▶ _Exercise_
Both the line with "destroys none. -/" and the line with "theorem isBlank_lowerHex (s" in the records below must appear in the output, along with every line between them, exactly and with nothing added.

Stored data:
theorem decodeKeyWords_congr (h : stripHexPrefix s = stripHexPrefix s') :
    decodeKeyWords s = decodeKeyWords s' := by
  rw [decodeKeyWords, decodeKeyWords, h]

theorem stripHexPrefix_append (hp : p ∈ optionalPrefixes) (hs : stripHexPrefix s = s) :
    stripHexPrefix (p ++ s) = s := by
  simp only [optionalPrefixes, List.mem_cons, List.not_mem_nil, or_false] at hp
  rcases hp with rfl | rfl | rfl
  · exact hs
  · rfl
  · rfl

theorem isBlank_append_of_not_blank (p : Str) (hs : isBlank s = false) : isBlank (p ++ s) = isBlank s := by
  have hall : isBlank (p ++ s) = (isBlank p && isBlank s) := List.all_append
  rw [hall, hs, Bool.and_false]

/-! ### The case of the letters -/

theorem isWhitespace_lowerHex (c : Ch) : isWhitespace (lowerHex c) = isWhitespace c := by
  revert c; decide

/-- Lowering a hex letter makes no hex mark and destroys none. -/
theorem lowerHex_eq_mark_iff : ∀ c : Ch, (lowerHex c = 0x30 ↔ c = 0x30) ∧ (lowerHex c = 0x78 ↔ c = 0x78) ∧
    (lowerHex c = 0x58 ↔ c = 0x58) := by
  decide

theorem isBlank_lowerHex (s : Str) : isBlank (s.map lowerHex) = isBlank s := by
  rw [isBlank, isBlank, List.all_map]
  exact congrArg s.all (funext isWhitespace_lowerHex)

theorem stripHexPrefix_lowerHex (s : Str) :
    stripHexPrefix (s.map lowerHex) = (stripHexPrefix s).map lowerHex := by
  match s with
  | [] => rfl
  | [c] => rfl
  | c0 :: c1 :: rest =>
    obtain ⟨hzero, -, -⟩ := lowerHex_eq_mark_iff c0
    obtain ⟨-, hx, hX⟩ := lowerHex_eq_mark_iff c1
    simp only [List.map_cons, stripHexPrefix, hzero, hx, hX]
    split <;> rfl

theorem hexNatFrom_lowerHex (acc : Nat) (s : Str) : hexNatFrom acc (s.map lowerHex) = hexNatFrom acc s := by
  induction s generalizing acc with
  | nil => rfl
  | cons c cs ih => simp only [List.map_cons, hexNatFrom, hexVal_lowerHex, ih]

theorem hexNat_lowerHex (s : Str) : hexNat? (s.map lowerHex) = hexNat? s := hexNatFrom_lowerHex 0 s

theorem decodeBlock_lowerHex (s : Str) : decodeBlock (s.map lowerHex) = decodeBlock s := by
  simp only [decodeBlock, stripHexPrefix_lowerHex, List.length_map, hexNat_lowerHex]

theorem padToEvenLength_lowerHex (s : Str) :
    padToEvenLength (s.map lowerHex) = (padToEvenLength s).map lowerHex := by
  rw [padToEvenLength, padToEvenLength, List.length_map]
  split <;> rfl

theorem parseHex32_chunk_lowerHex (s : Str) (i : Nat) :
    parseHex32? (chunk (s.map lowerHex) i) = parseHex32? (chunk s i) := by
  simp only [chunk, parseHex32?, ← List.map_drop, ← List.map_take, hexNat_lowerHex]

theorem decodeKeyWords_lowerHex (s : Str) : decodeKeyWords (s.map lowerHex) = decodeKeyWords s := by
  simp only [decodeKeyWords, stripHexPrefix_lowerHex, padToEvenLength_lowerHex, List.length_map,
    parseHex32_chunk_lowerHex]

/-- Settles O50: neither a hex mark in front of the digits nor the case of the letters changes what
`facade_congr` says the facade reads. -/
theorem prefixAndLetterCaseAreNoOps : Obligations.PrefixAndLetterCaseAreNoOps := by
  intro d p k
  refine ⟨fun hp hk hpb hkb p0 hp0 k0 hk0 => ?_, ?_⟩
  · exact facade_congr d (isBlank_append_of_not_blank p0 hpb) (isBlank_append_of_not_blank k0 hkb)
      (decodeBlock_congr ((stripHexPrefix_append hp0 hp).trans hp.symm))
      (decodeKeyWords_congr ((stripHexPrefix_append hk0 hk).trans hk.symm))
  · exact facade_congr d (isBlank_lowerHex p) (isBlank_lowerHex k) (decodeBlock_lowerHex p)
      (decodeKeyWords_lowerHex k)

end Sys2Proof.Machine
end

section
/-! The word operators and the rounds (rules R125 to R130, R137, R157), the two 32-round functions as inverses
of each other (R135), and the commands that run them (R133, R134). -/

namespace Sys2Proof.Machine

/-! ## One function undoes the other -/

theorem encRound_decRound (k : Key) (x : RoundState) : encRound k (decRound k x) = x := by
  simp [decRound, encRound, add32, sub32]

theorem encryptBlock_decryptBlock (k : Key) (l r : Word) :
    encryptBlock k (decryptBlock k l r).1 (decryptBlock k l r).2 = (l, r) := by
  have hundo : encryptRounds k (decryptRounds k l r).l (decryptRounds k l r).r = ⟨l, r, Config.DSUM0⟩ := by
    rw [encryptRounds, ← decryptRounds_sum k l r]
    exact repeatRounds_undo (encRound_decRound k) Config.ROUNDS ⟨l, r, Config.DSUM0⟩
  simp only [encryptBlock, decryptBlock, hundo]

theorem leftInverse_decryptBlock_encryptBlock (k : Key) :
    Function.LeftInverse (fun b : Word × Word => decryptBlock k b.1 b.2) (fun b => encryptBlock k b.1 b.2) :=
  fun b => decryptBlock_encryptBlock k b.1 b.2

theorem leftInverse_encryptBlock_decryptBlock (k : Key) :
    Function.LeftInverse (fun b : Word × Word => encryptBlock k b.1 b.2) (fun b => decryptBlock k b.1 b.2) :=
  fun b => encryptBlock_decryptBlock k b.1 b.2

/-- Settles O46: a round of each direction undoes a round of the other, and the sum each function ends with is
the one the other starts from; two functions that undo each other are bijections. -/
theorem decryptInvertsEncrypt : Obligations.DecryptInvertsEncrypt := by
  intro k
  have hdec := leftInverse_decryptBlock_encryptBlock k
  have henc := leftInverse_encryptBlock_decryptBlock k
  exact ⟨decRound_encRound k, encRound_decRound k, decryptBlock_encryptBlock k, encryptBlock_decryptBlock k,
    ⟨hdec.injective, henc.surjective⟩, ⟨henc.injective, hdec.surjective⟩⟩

==

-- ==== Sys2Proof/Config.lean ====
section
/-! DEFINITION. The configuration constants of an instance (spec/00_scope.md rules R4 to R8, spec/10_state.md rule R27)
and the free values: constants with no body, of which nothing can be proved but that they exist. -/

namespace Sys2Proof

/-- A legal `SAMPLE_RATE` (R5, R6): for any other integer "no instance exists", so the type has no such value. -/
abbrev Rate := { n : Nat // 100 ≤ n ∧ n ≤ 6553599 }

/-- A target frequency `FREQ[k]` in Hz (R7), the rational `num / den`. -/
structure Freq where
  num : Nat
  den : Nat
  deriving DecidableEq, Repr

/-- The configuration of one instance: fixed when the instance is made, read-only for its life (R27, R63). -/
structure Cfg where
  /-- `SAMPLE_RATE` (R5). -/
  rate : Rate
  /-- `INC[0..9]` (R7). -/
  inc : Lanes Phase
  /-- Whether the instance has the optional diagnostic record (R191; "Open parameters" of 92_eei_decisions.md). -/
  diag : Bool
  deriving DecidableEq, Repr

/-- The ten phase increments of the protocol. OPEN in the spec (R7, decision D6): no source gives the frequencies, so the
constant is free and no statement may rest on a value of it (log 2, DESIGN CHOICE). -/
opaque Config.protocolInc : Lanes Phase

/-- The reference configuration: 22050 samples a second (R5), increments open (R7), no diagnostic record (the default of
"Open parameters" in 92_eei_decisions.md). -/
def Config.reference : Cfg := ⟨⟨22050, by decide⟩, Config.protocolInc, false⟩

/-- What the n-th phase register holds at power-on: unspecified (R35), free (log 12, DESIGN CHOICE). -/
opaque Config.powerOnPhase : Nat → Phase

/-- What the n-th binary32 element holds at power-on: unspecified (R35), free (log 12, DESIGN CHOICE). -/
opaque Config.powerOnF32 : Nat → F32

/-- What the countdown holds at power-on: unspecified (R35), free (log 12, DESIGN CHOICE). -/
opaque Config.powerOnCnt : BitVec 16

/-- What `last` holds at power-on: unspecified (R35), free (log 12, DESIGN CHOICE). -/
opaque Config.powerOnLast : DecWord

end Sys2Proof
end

▶ _Expected answer_
/-- Lowering a hex letter makes no hex mark and destroys none. -/
theorem lowerHex_eq_mark_iff : ∀ c : Ch, (lowerHex c = 0x30 ↔ c = 0x30) ∧ (lowerHex c = 0x78 ↔ c = 0x78) ∧
    (lowerHex c = 0x58 ↔ c = 0x58) := by
  decide

theorem isBlank_lowerHex (s : Str) : isBlank (s.map lowerHex) = isBlank s := by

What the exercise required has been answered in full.